▶ PROBLEM DESCRIPTION: All lines of the material that contain "twRecoveryEnd" must be copied out.

▶ EXTRACTED DATA:
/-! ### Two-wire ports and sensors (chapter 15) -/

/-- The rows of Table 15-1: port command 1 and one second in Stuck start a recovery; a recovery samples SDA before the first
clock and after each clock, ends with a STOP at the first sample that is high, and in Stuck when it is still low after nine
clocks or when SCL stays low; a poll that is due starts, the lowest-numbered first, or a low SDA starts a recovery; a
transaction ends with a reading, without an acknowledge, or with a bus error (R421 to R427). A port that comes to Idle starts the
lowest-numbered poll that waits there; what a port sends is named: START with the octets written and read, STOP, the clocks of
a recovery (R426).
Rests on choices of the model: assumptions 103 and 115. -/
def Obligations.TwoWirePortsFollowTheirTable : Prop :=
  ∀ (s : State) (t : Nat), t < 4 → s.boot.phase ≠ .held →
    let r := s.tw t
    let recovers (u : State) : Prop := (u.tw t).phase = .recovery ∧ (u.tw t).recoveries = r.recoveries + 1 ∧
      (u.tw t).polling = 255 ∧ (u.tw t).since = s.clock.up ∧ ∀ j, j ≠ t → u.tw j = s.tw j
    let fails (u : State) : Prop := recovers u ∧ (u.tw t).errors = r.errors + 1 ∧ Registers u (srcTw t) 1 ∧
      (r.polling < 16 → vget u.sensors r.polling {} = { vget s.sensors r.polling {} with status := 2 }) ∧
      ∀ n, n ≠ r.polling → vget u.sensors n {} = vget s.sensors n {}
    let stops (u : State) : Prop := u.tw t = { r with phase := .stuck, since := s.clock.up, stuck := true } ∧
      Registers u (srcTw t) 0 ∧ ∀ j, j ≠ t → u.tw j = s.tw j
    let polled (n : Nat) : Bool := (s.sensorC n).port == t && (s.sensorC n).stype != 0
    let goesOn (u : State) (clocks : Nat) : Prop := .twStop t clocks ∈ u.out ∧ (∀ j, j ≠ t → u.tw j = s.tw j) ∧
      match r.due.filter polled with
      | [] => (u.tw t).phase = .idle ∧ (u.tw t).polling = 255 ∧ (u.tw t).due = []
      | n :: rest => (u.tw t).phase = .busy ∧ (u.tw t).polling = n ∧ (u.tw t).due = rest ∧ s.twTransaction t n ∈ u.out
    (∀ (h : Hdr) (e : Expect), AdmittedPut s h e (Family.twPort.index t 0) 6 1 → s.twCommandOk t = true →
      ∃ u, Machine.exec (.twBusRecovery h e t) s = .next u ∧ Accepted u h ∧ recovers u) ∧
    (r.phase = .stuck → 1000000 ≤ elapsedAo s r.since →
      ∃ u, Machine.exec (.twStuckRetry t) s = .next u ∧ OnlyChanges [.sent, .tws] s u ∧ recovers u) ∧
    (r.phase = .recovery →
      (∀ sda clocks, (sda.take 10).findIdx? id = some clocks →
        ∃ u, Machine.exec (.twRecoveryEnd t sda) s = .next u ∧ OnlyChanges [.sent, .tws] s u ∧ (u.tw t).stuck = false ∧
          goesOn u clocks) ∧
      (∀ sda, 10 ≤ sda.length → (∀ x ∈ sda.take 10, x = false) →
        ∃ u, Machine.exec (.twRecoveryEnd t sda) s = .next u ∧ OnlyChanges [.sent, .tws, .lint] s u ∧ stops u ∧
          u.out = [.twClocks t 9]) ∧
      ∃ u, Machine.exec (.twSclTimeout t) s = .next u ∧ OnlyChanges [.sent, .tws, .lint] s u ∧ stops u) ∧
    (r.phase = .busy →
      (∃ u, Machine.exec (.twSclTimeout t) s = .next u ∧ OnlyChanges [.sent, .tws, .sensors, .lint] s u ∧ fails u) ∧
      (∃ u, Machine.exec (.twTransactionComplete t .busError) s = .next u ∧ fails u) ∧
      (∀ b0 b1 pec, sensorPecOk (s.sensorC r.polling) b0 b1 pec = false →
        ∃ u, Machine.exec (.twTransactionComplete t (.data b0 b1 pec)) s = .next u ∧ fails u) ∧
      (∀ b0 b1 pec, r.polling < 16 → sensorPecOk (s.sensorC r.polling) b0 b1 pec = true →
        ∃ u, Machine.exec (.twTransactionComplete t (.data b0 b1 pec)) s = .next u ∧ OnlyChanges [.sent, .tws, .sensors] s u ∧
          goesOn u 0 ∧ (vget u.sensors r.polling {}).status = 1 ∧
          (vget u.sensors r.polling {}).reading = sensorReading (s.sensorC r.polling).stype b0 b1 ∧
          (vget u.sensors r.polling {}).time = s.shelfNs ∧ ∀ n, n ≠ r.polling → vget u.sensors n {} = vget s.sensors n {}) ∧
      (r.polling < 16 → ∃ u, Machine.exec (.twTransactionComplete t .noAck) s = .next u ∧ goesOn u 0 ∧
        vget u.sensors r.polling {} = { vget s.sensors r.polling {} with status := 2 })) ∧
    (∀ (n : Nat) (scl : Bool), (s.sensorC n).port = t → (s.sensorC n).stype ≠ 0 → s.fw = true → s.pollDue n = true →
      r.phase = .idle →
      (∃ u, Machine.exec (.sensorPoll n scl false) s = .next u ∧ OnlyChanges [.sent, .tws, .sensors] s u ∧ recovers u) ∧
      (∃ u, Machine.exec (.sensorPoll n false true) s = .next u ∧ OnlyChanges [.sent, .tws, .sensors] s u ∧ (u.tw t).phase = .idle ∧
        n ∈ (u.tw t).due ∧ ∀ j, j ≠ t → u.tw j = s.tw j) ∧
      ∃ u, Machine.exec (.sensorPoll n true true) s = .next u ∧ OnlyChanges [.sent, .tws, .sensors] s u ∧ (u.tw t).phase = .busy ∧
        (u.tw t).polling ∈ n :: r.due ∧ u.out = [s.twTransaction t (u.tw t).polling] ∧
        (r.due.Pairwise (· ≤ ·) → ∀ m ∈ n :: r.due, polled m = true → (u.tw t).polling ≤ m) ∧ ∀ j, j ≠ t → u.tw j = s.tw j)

▶ REPLY TO THE TASK:
        ∃ u, Machine.exec (.twRecoveryEnd t sda) s = .next u ∧ OnlyChanges [.sent, .tws] s u ∧ (u.tw t).stuck = false ∧
        ∃ u, Machine.exec (.twRecoveryEnd t sda) s = .next u ∧ OnlyChanges [.sent, .tws, .lint] s u ∧ stops u ∧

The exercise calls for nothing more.